— Stored records —
-- ==== Sys2Proof/Machine/Regs.lean ====
section
/-! DEFINITION. The register table of the device: every register of the spec's register tables with its place in the local
address space (R37, R42, R43), its width, the bits of each access code (R15) and its reset value (R14). -/

namespace Sys2Proof.Machine

open Sys2Proof

/-- Every register name of the spec. An array is one name; its element is chosen by a flat index. -/
inductive Reg where
  | DEV_ID | DEV_STATUS | DEV_FWVER | DEV_BOOT | DEV_EFUSE_ID | DEV_FUSE
  | DEV_FAULT | DEV_KEYHASH | DEV_SYSCFG | DEV_MEMBER | DEV_TEPOCH | DEV_TWIN
  | DEV_TWSTAT | DEV_TWCNT | CMD_CBASE | CMD_RBASE | CMD_CFG | CMD_DB
  | CMD_CHEAD | CMD_RTAIL | CMD_RHEAD | CMD_COAL | CMD_INFLT | CMD_HMW
  | CMD_HQ | CMD_FETCHED | CMD_REJECTED | CMD_HQ_ERR | CFG_STATUS | CFG_MANIFEST
  | CFG_JTAG | CFG_LOADS | CFG_FLOOR | CFG_LTIME | CFG_GUARD | TMB_CTL
  | TMB_STATUS | TMB_NOW | TMB_FENCE_NS | TMB_PPS_OFS | TMB_PPS_LAST | TMB_PHERR
  | TMB_FENCE_CNT | TMB_BPER | TMB_BPHS | TMB_BDL | TMB_BCTL | TMB_BCP
  | TMB_BOVR | TMB_BNEXT | RAK_LANE | RAK_LSTAT | RAK_SAFEW | RAK_PORT
  | RAK_MISS_TOTAL | RAK_LATE | RAK_FULL | RAK_BADLANE | RAK_PORTERR | RAK_PSN
  | RAK_MSRC | TRP_STATUS | TRP_PINCTL | TRP_HOSTWD | TRP_HOSTKICK | TRP_LINE_CFG
  | TRP_LINE_CNT | TRP_GBANK | TRP_VLINK | TRP_LINKOUT | TRP_LINE_ACT | TRP_MASK
  | TRP_CAPT | TRP_CAPS | TRP_SNAP | TRP_SRCLIVE | TRP_SRCSEEN | GRV_CTL
  | GRV_PCAP | GRV_PEST | GRV_THERM | GRV_CAPCNT | GRV_FLOOR | GRV_FSTAT
  | KLN_CTL | KLN_FLOOR | TRN_CTL | TRN_MARGIN | TRN_DEFMAX | TRN_MOVES
  | TRN_DEFERS | TRN_FLOOR | TRN_LAST | ECC_CFG | ECC_SCRUB | ECC_SCRUB_PASS
  | ECC_FLIP_D | ECC_FLIP_C | ECC_FLIP_CTL | ECC_CE_TOTAL | ECC_UE_TOTAL | ECC_LOGSUPP
  | LOG_HEAD | LOG_TAIL | LOG_STATUS | LOG_DROP | LOG_REC | NOC_ROUTE_CTL
  | NOC_DRAIN_TO | NOC_FENCE_DROP | NOC_NOROUTE_DROP | NOC_ABORTED | NOC_LATE_DROP | NOC_HDR_CE
  | NOC_HDR_UE | NOC_DAT_PAR | NOC_RT_REJ | NOC_STAT_CTL | NOC_GRT_CTL | NOC_FLOOR
  | NOC_ISTAT_BYTES | NOC_ISTAT_PKTS | NOC_ISTAT_NPDONE | NOC_ISTAT_HIST | NOC_ISTAT_MAXLAT | NOC_RT
  | NOC_GRT | FIO_BANK | FIO_MCLK | FIO_FCMAP | FIO_FCOD | FIO_GPIO_IN
  | FIO_GPIO | FIO_STRM | FIO_SLOST | FIO_SD | FIO_SDTH | FIO_ADCCFG
  | FIO_ADCCNV | FIO_ADCSTAT | FIO_ENCCFG | FIO_ENCTIM | FIO_ENCST | FIO_ENCPOS
  | FIO_GOUT | FIO_CAR | FIO_GIN | FIO_GILK | FIO_VLCFG | FIO_VLBLK
  | FIO_VLSTAT | FIO_VLCRC | FIO_VLCODE | FIO_VLDLYD | FIO_VLABORT | FIO_VLSP
  | ALK_CTL | ALK_STATUS | ALK_MASH | ALK_PEER | ALK_ASYM | ALK_DELAY
  | ALK_FEC_CW | ALK_FEC_UNC | ALK_REPLAY | ALK_SLOT_ERR | ALK_RETRAIN | ALK_RSPTO
  | ALK_XCH | QUE_CFG | QUE_WM_HIGH | QUE_WM_LOW | QUE_STATUS | QUE_WMEV
  | QUE_ITEMS | QUE_FLUSH_SKIP | QUE_PAR_ERR | QUE_FRAME_ERR | QUE_DROP_WORDS | QUE_CFG_REJ
  | QUE_POOL_USED | SCH_CFG | SCH_STATUS | SCH_DISPATCH | SCH_PREEMPT | SCH_ROAM_OUT
  | SCH_ROAM_IN | SCH_READY_LOST | SCH_ACT_SAT | SCH_CRED_HELD | SCH_DLY_FULL | SCH_SEQ_FULL
  | SCH_DESC_REJ | SCH_FLOW | GRD_JOB | GRD_STATUS | GRD_DONE | GRD_LAST_BEATS
  | TIL_CTX | TIL_GCFG | TIL_GEN | TIL_GCAUSE | TIL_GOVR | TIL_SLOT
  | TIL_LEES | TIL_FAULT | TIL_SWITCHES | TIL_GENTRIES | TIL_FPX | TIL_SLN
  | TIL_XSTALL | TIL_RAISE | TIL_ICMISS | TIL_DCMISS | TIL_LUT | TIL_K0
  | TIL_K1 | TIL_KPAIR | TIL_WIN | TIL_REMAP | TIL_ECC_CE | TIL_ECC_UE
  | TIL_ECC_LASTUE
  deriving DecidableEq, Repr

/-- Who may reach a register from a tenant view (R41, R460): nobody, the owner of the tile, queue, batch or lane, or the
owner of the lane for reads only. -/
inductive RegOwner where
  | priv | tile | queue | batch | lane | laneRead
  deriving DecidableEq, Repr

/-- Place, width and access codes of one register name. Element `i` is `i / n2`, `i % n2` in the two strides. -/
structure RegInfo where
  base : Nat
  n1 : Nat
  s1 : Nat
  n2 : Nat
  s2 : Nat
  wide : Bool
  rw : Nat
  w1c : Nat
  w1s : Nat
  rcl : Nat
  own : RegOwner
  deriving DecidableEq, Repr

— Task requirements —
A verbatim transcription is needed of the lines above, starting at the line with "flat index. -/" and ending at the line with "CFG_GUARD | TMB_CTL", both included, and of nothing else.

— Solution for this problem —
/-- Every register name of the spec. An array is one name; its element is chosen by a flat index. -/
inductive Reg where
  | DEV_ID | DEV_STATUS | DEV_FWVER | DEV_BOOT | DEV_EFUSE_ID | DEV_FUSE
  | DEV_FAULT | DEV_KEYHASH | DEV_SYSCFG | DEV_MEMBER | DEV_TEPOCH | DEV_TWIN
  | DEV_TWSTAT | DEV_TWCNT | CMD_CBASE | CMD_RBASE | CMD_CFG | CMD_DB
  | CMD_CHEAD | CMD_RTAIL | CMD_RHEAD | CMD_COAL | CMD_INFLT | CMD_HMW
  | CMD_HQ | CMD_FETCHED | CMD_REJECTED | CMD_HQ_ERR | CFG_STATUS | CFG_MANIFEST
  | CFG_JTAG | CFG_LOADS | CFG_FLOOR | CFG_LTIME | CFG_GUARD | TMB_CTL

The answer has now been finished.